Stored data
***
-- ==== Sys2Proof/Proofs/ParkAndWake.lean ====
section
/-! PROOFS. The wake, the state a park leaves, and the statement `ParkAndWake`. -/
set_option Elab.async false
namespace Sys2Proof.Machine

/-! ### What a park leaves (R185) -/

/-- The state at the end of a park with no payment under way. -/
def State.afterPark (s : State) : State :=
  parkSignPort (parkBlocks { s.parkShut with cadence := s.parkShut.cadence.park })

section park
variable (s : State)

/-- What the park's last step does to a port and the power unit: S is shut at once if it is DOWN, and otherwise later. -/
theorem parkSignPort_eq :
    parkSignPort s = if s.isUp .s then { s with power := { s.power with shutPending := true } } else s.setPort .s (s.port .s).closed := by
  unfold parkSignPort shutPort
  split
  · rfl
  · exact if_neg ‹_›

theorem parkShut_isUp_s : s.parkShut.isUp .s = s.isUp .s :=
  (congrArg PortState.up (parkShut_port_other s .s (.inl rfl))).trans (parkTold_isUp s .s)

/-- The state before the park's last step. -/
def State.beforeSignPort (s : State) : State := parkBlocks { s.parkShut with cadence := s.parkShut.cadence.park }

theorem beforeSignPort_port (q : Port) : s.beforeSignPort.port q = s.parkShut.port q :=
  State.port_of_link (s := s.parkShut) (by simp) q

theorem afterPark_eq : s.afterPark =
    if s.isUp .s then { s.beforeSignPort with power := { s.power.park with shutPending := true } }
    else s.beforeSignPort.setPort .s (s.parkShut.port .s).closed := by
  have hup : s.beforeSignPort.isUp .s = s.isUp .s := (congrArg PortState.up (beforeSignPort_port s .s)).trans (parkShut_isUp_s s)
  have hpower : s.beforeSignPort.power = s.power.park := (parkShut_units s).2.2
  rw [← hpower, ← hup]
  exact parkSignPort_eq s.beforeSignPort

/-- The park's last step reaches port S and the power unit alone. -/
theorem afterPark_beside :
    (∀ q, q ≠ .s → s.afterPark.port q = s.parkShut.port q) ∧ s.beforeSignPort.changesOnly s.afterPark [.link, .power] := by
  rw [afterPark_eq]
  split
  · exact ⟨fun q _ => beforeSignPort_port s q, by simp [State.changesOnly]⟩
  · exact ⟨fun q hq => (State.port_setPort_other _ _ _ _ hq).trans (beforeSignPort_port s q), by simp [State.changesOnly]⟩

theorem afterPark_power (h : s.power.shutPending = false) :
    s.afterPark.power = { s.power with state := .parked, parkTimer := none, shutPending := s.isUp .s } := by
  rw [afterPark_eq]
  split
  · rename_i hup
    rw [hup]
    rfl
  · rename_i hdown
    have hpark : s.beforeSignPort.power = s.power.park := (parkShut_units s).2.2
    refine hpark.trans ?_
    rw [Bool.eq_false_iff.mpr hdown, ← h]
    rfl

theorem afterPark_port_s :
    s.afterPark.port .s = if s.isUp .s then (s.port .s).placed (signFrame .dark) else (s.port .s).closed := by
  have hport := (parkShut_port_other s .s (.inl rfl)).trans (parkTold_port_s s)
  rw [afterPark_eq]
  split
  · exact ((beforeSignPort_port s .s).trans hport).trans (if_pos ‹_›)
  · rw [State.port_setPort_same, hport, if_neg ‹_›]

/-- With S waiting to send its dark frame, or shut, no shut is made at the event's end. -/
theorem settleSign_afterPark (h : s.power.shutPending = false) : settleSign s.afterPark = s.afterPark := by
  by_cases hup : s.isUp .s = true
  · refine settleSign_of_not_drained fun ⟨hgeneral, hsending⟩ => ?_
    rw [afterPark_port_s, if_pos hup] at hgeneral hsending
    exact PortState.placed_not_drained _ _ hup hgeneral hsending
  · exact settleSign_of_not_pending (by rw [afterPark_power s h]; exact Bool.eq_false_iff.mpr hup)

/-- The blocks a park reaches. -/
theorem afterPark_blocks :
    s.afterPark.tariff = { s.tariff with staging := none } ∧ s.afterPark.shift = { s.shift with snapshot := none }
      ∧ s.afterPark.payment = { s.payment with upload := .idle, uploadTimer := none } ∧ s.afterPark.fare = { s.fare with countKnown := false }
      ∧ s.afterPark.milestone = s.milestone ∧ s.afterPark.sign = { s.sign with output := .dark, imageInUse := none, refresh := 0 }
      ∧ s.afterPark.cadence = s.cadence.park ∧ s.afterPark.intercom = s.intercom.park ∧ s.afterPark.pending = s.pending := by
  obtain ⟨hpending, -, hrequest, htariff, hfare, hmilestone, hpayment, hshift, hsign, hcadence, hintercom, -⟩ := (afterPark_beside s).2
  obtain ⟨hpending', -, -, htariff', hfare', hmilestone', hpayment', hshift', -, hcadence', -, -⟩ := parkShut_changesOnly s
  obtain ⟨hsign', hintercom', -⟩ := parkShut_units s
  simp only [List.mem_cons, List.not_mem_nil, reduceCtorEq, or_self, false_or] at *
  rw [htariff, hshift, hpayment, hfare, hmilestone, hsign, hcadence, hintercom, hpending, ← htariff', ← hshift', ← hpayment', ← hfare', ← hmilestone',
    ← hcadence', ← hintercom', ← hpending', ← parkTold_sign, ← hsign']
  exact ⟨rfl, rfl, rfl, rfl, rfl, rfl, rfl, rfl, rfl⟩

theorem afterPark_towardD : s.afterPark.towardD =
    s.linksLost ((s.port .d).placed (noticeFrame s.request.seqD .parking []), nextSeq s.request.seqD) [.c, .p, .k] := by
  obtain ⟨hport, -, -, hrequest, -⟩ := afterPark_beside s
  simp only [List.mem_cons, List.not_mem_nil, reduceCtorEq, or_self, false_or] at hrequest
  rw [← parkShut_towardD]
  exact Prod.ext (hport .d (by decide)) (congrArg RequestUnit.seqD hrequest)

/-- The park conditions leave no payment under way. -/
theorem queue_of_mayPark (haccounts : s.accountsSound = true) (hsign : s.signTrue = true) (hmay : s.power.mayPark = true) : s.payment.queue = [] := by
  simp only [State.signTrue, Bool.and_eq_true, beq_iff_eq] at hsign
  obtain ⟨⟨-, hidle⟩, -⟩ := hsign
  simp only [PowerUnit.mayPark, Bool.and_eq_true] at hmay
  obtain ⟨⟨-, hall⟩, -⟩ := hmay
  simp only [State.accountsSound, Bool.and_eq_true, List.all_eq_true] at haccounts
  obtain ⟨⟨-, hrecords⟩, -⟩ := haccounts
  refine List.eq_nil_iff_forall_not_mem.mpr fun r hr => ?_
  have hpaying := hrecords r hr
  have hriding : (s.party r.slot).riding = false := by
    rw [hidle, State.everyIdle, List.all_eq_true] at hall
    simpa using hall r.slot (by rw [show slots = List.finRange 4 from rfl]; exact List.mem_finRange _)
  simp only [Record.sound, Bool.and_eq_true, beq_iff_eq] at hpaying
  simp [Party.riding, hpaying] at hriding

end park

/-! ### A wake (R187) -/

section open'
variable (q r : Port) (s : State)

theorem openPort_port_same : (openPort q s).port q = if (s.port q).shut then (s.port q).opened else s.port q := by
  unfold openPort
  split
  · exact State.port_setPort_same _ _ _
  · rfl

theorem openPort_port_other (h : r ≠ q) : (openPort q s).port r = s.port r := by
  unfold openPort
  split
  · exact State.port_setPort_other _ _ _ _ h
  · rfl

end open'

/-- The hub woken, before the upload is resumed. -/
def State.woken (s : State) : State :=
  { forgetCount (openPort .s (openPort .k (openPort .p (openPort .c { s with power := s.power.wake })))) with request := ⟨0, 0⟩ }

section wake
variable (s : State)

theorem wakeHub_eq : wakeHub s = sendUpload s.woken := rfl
***
▶ [EXERCISE INSTRUCTIONS] Exactly one number is the answer: how many lines in the data include the word "congrArg".

▶ [SOLVED EXERCISE] 3